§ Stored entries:
+ + + +
/-- First number from `i` on, cyclically within [lo, n), that satisfies `ok`. -/
def probe (ok : Nat → Bool) (lo n : Nat) : Nat → Nat → Nat
  | 0, i => i
  | fuel + 1, i => if ok i then i else probe ok lo n fuel (if n ≤ i + 1 then lo else i + 1)

/-- A free table index: which of them is taken, the spec does not say. -/
def State.drawIndex (s : State) : Nat × State :=
  let (k, s) := s.draw
  let n := s.tableSize
  (probe (fun i => (s.yard.coach i).st == .free) 1 n (s.yard.coaches.length + 2) (1 + Config.freeNat k % (n - 1)), s)

/-- A free frame of a context's arena: which of them is taken, the spec does not say. -/
def State.drawFrame (s : State) (ctx : Nat) : Nat × State :=
  let (k, s) := s.draw
  let used := (s.yard.coaches.filter fun e => e.2.st != .free && e.2.ctx == ctx).map (·.2.frame)
  let n := max 1 (s.quota ctx)
  (probe (fun j => !used.contains j) 0 n (used.length + 2) (Config.freeNat k % n), s)

/-! ### Berths and chains -/

/-- Working chain `c` of a berth. -/
def YardBerth.work (b : YardBerth) (c : Nat) : List Nat := Tbl.get b.chainW c []

/-- Committed chain `c` of a berth. -/
def YardBerth.comm (b : YardBerth) (c : Nat) : List Nat := Tbl.get b.chainC c []

/-- Working chain `c` becomes `xs`. -/
def YardBerth.setWork (b : YardBerth) (c : Nat) (xs : List Nat) : YardBerth := { b with chainW := Tbl.set b.chainW c xs [] }

/-- Positions of a chain from BASE0 to its end, by one of the fill marks (R190, R193). -/
def Yard.chainLen (y : Yard) (b : YardBerth) (chain : List Nat) (fill : Coach → Nat) : Nat :=
  match chain.getLast? with
  | none => 0
  | some i => let c := y.coach i; (c.base.toNat + fill c) - b.base0.toNat

/-- The berth is one of the context's (R189). -/
def State.ownsBerth (s : State) (ctx b : Nat) : Bool :=
  let base := s.fld .vcyd ctx Off.cydCtxBerths 0 14
  let n := s.fld .vcyd ctx Off.cydCtxBerths 16 15
  decide (base ≤ b ∧ b < base + n)

/-! ### Fields of a command (R192) -/

/-- Field of a yard command. -/
def YardCmd.fld (c : YardCmd) (w lo n : Nat) : Nat := descFld c.raw.toNat w lo n
/-- OP. -/
def YardCmd.op (c : YardCmd) : Nat := c.fld 0 0 4
/-- BERTH. -/
def YardCmd.berth (c : YardCmd) : Nat := c.fld 1 0 14
/-- ARG. -/
def YardCmd.arg (c : YardCmd) : Nat := c.fld 3 0 32
/-- RES. -/
def YardCmd.res (c : YardCmd) : Nat := c.fld 7 0 21
/-- ALLG. -/
def YardCmd.allg (c : YardCmd) : Bool := c.fld 0 4 1 == 1
/-- ALLL. -/
def YardCmd.alll (c : YardCmd) : Bool := c.fld 0 5 1 == 1

/-- The slice of a command (R185 heading): its berth's, or its handle's. -/
def YardCmd.slice (c : YardCmd) : Nat := if c.op = 6 ∨ c.op = 8 then c.arg % 4 else c.berth % 4

/-- Malformed whatever the state (R195). -/
def YardCmd.malformed (c : YardCmd) : Bool :=
  let op := c.op
  op == 0 || decide (9 < op) || c.fld 0 6 2 != 0 || c.fld 0 22 10 != 0 || c.fld 1 14 18 != 0 || c.fld 2 14 18 != 0
  || (op != 4 && c.fld 2 0 14 != 0) || c.fld 4 22 10 != 0 || c.fld 4 6 2 != 0 || c.fld 7 21 11 != 0
  || (op ≤ 2 && c.fld 4 4 2 == 3) || c.res % 8 != 0 || (op == 7 && decide (4096 < c.fld 5 0 32))

/-- Chains a command selects on a berth, ascending (R192, R193). -/
def YardCmd.chains (c : YardCmd) (b : YardBerth) : List Nat :=
  let ls := if c.alll then List.range b.layers else [c.fld 0 8 8]
  let gs := if c.allg then List.range b.groups else [c.fld 0 16 6]
  ls.flatMap fun l => gs.map fun g => l * b.groups + g

/-- LAYER and GROUP lie within the berth, for the operations that use them (R193, R195). -/
def YardCmd.inBerth (c : YardCmd) (b : YardBerth) : Bool :=
  !(c.op == 2 || c.op == 3 || c.op == 7) ||
    ((c.alll || decide (c.fld 0 8 8 < b.layers)) && (c.allg || decide (c.fld 0 16 6 < b.groups)))

/-- Bytes of a successful result (R191, R193). -/
def YardCmd.resBytes (c : YardCmd) (b : YardBerth) : Nat :=
  match c.op with
  | 2 | 3 => 8 + 4 * (if c.alll || c.allg then (c.chains b).length else 1)
  | 7 => 8 + 4 * c.fld 5 0 32
  | 8 => 40
  | 9 => 24
  | _ => 8

/-! ### Issue (R191) -/

/-- A yard command reaches its slice. -/
def Yard.submit (y : Yard) (c : YardCmd) : Yard := { y with slices := Tbl.put y.slices c.slice (y.slice c.slice ++ [c]) }

/-- An error of the yard in a context (R207): in the slice's page and in the context's view. -/
def State.yardErr (s : State) (slice ctx cond sev : Nat) (core : Nat := 0xFFFF) : State := s.raiseCtx .cyd slice cond sev ctx core

/-- Commands of a core that wait in the slices: its 8-entry yard queue (R191). -/
def Yard.queued (y : Yard) (core : Nat) : Nat :=
  (y.slices.flatMap (·.2)).foldl (fun n c => if c.issuer = .core core then n + 1 else n) 0

/-- `cyq` with the command at s[rs] (R191, R195). A reserved OP has no row of its own and is refused by any. -/
def State.cyqOp (s : State) (core : Nat) (rs : BitVec 5) (op : Nat) : State :=
  if !s.scalarRuns core then s else
  match s.coreCtx core with
  | none => s
  | some ctx =>
    match s.readDesc core (s.sreg core rs) 32 32 with
    | none =>
      let (_, s) := s.nextSeq .vcyd ctx Off.cydCmdSeq
      (s.yardErr 0 ctx 0x10 1 core).retire core
    | some raw =>
      let c : YardCmd := ⟨BitVec.ofNat 256 raw, s.rd .vcyd ctx Off.cydCmdSeq + 1, ctx, .core core⟩
      if c.op ≠ op ∧ 1 ≤ c.op ∧ c.op ≤ 9 then s
      else if s.isResetting ⟨.cyd, c.slice⟩ then s.stall core .queue
      else if c.malformed then
        let (_, s) := s.nextSeq .vcyd ctx Off.cydCmdSeq
        (s.yardErr c.slice ctx 0x10 1 core).retire core
      else if 8 ≤ s.yard.queued core then s.stall core .queue
      else if (s.core core).scbFull then s.stall core .full
      else
        let (_, s) := s.nextSeq .vcyd ctx Off.cydCmdSeq
        let s := s.scbAdd core .cyd c.seq (wharfRange c.res (c.resBytes (s.yard.berth c.berth)) true)
        (s.modYard fun y => y.submit c).retire core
+ + + +
§ The task:
Set down every record above, word for word.

§ Task result:
/-- First number from `i` on, cyclically within [lo, n), that satisfies `ok`. -/
def probe (ok : Nat → Bool) (lo n : Nat) : Nat → Nat → Nat
  | 0, i => i
  | fuel + 1, i => if ok i then i else probe ok lo n fuel (if n ≤ i + 1 then lo else i + 1)

/-- A free table index: which of them is taken, the spec does not say. -/
def State.drawIndex (s : State) : Nat × State :=
  let (k, s) := s.draw
  let n := s.tableSize
  (probe (fun i => (s.yard.coach i).st == .free) 1 n (s.yard.coaches.length + 2) (1 + Config.freeNat k % (n - 1)), s)

/-- A free frame of a context's arena: which of them is taken, the spec does not say. -/
def State.drawFrame (s : State) (ctx : Nat) : Nat × State :=
  let (k, s) := s.draw
  let used := (s.yard.coaches.filter fun e => e.2.st != .free && e.2.ctx == ctx).map (·.2.frame)
  let n := max 1 (s.quota ctx)
  (probe (fun j => !used.contains j) 0 n (used.length + 2) (Config.freeNat k % n), s)

/-! ### Berths and chains -/

/-- Working chain `c` of a berth. -/
def YardBerth.work (b : YardBerth) (c : Nat) : List Nat := Tbl.get b.chainW c []

/-- Committed chain `c` of a berth. -/
def YardBerth.comm (b : YardBerth) (c : Nat) : List Nat := Tbl.get b.chainC c []

/-- Working chain `c` becomes `xs`. -/
def YardBerth.setWork (b : YardBerth) (c : Nat) (xs : List Nat) : YardBerth := { b with chainW := Tbl.set b.chainW c xs [] }

/-- Positions of a chain from BASE0 to its end, by one of the fill marks (R190, R193). -/
def Yard.chainLen (y : Yard) (b : YardBerth) (chain : List Nat) (fill : Coach → Nat) : Nat :=
  match chain.getLast? with
  | none => 0
  | some i => let c := y.coach i; (c.base.toNat + fill c) - b.base0.toNat

/-- The berth is one of the context's (R189). -/
def State.ownsBerth (s : State) (ctx b : Nat) : Bool :=
  let base := s.fld .vcyd ctx Off.cydCtxBerths 0 14
  let n := s.fld .vcyd ctx Off.cydCtxBerths 16 15
  decide (base ≤ b ∧ b < base + n)

/-! ### Fields of a command (R192) -/

/-- Field of a yard command. -/
def YardCmd.fld (c : YardCmd) (w lo n : Nat) : Nat := descFld c.raw.toNat w lo n
/-- OP. -/
def YardCmd.op (c : YardCmd) : Nat := c.fld 0 0 4
/-- BERTH. -/
def YardCmd.berth (c : YardCmd) : Nat := c.fld 1 0 14
/-- ARG. -/
def YardCmd.arg (c : YardCmd) : Nat := c.fld 3 0 32
/-- RES. -/
def YardCmd.res (c : YardCmd) : Nat := c.fld 7 0 21
/-- ALLG. -/
def YardCmd.allg (c : YardCmd) : Bool := c.fld 0 4 1 == 1
/-- ALLL. -/
def YardCmd.alll (c : YardCmd) : Bool := c.fld 0 5 1 == 1

/-- The slice of a command (R185 heading): its berth's, or its handle's. -/
def YardCmd.slice (c : YardCmd) : Nat := if c.op = 6 ∨ c.op = 8 then c.arg % 4 else c.berth % 4

/-- Malformed whatever the state (R195). -/
def YardCmd.malformed (c : YardCmd) : Bool :=
  let op := c.op
  op == 0 || decide (9 < op) || c.fld 0 6 2 != 0 || c.fld 0 22 10 != 0 || c.fld 1 14 18 != 0 || c.fld 2 14 18 != 0
  || (op != 4 && c.fld 2 0 14 != 0) || c.fld 4 22 10 != 0 || c.fld 4 6 2 != 0 || c.fld 7 21 11 != 0
  || (op ≤ 2 && c.fld 4 4 2 == 3) || c.res % 8 != 0 || (op == 7 && decide (4096 < c.fld 5 0 32))

/-- Chains a command selects on a berth, ascending (R192, R193). -/
def YardCmd.chains (c : YardCmd) (b : YardBerth) : List Nat :=
  let ls := if c.alll then List.range b.layers else [c.fld 0 8 8]
  let gs := if c.allg then List.range b.groups else [c.fld 0 16 6]
  ls.flatMap fun l => gs.map fun g => l * b.groups + g

/-- LAYER and GROUP lie within the berth, for the operations that use them (R193, R195). -/
def YardCmd.inBerth (c : YardCmd) (b : YardBerth) : Bool :=
  !(c.op == 2 || c.op == 3 || c.op == 7) ||
    ((c.alll || decide (c.fld 0 8 8 < b.layers)) && (c.allg || decide (c.fld 0 16 6 < b.groups)))

/-- Bytes of a successful result (R191, R193). -/
def YardCmd.resBytes (c : YardCmd) (b : YardBerth) : Nat :=
  match c.op with
  | 2 | 3 => 8 + 4 * (if c.alll || c.allg then (c.chains b).length else 1)
  | 7 => 8 + 4 * c.fld 5 0 32
  | 8 => 40
  | 9 => 24
  | _ => 8

/-! ### Issue (R191) -/

/-- A yard command reaches its slice. -/
def Yard.submit (y : Yard) (c : YardCmd) : Yard := { y with slices := Tbl.put y.slices c.slice (y.slice c.slice ++ [c]) }

/-- An error of the yard in a context (R207): in the slice's page and in the context's view. -/
def State.yardErr (s : State) (slice ctx cond sev : Nat) (core : Nat := 0xFFFF) : State := s.raiseCtx .cyd slice cond sev ctx core

/-- Commands of a core that wait in the slices: its 8-entry yard queue (R191). -/
def Yard.queued (y : Yard) (core : Nat) : Nat :=
  (y.slices.flatMap (·.2)).foldl (fun n c => if c.issuer = .core core then n + 1 else n) 0

/-- `cyq` with the command at s[rs] (R191, R195). A reserved OP has no row of its own and is refused by any. -/
def State.cyqOp (s : State) (core : Nat) (rs : BitVec 5) (op : Nat) : State :=
  if !s.scalarRuns core then s else
  match s.coreCtx core with
  | none => s
  | some ctx =>
    match s.readDesc core (s.sreg core rs) 32 32 with
    | none =>
      let (_, s) := s.nextSeq .vcyd ctx Off.cydCmdSeq
      (s.yardErr 0 ctx 0x10 1 core).retire core
    | some raw =>
      let c : YardCmd := ⟨BitVec.ofNat 256 raw, s.rd .vcyd ctx Off.cydCmdSeq + 1, ctx, .core core⟩
      if c.op ≠ op ∧ 1 ≤ c.op ∧ c.op ≤ 9 then s
      else if s.isResetting ⟨.cyd, c.slice⟩ then s.stall core .queue
      else if c.malformed then
        let (_, s) := s.nextSeq .vcyd ctx Off.cydCmdSeq
        (s.yardErr c.slice ctx 0x10 1 core).retire core
      else if 8 ≤ s.yard.queued core then s.stall core .queue
      else if (s.core core).scbFull then s.stall core .full
      else
        let (_, s) := s.nextSeq .vcyd ctx Off.cydCmdSeq
        let s := s.scbAdd core .cyd c.seq (wharfRange c.res (c.resBytes (s.yard.berth c.berth)) true)
        (s.modYard fun y => y.submit c).retire core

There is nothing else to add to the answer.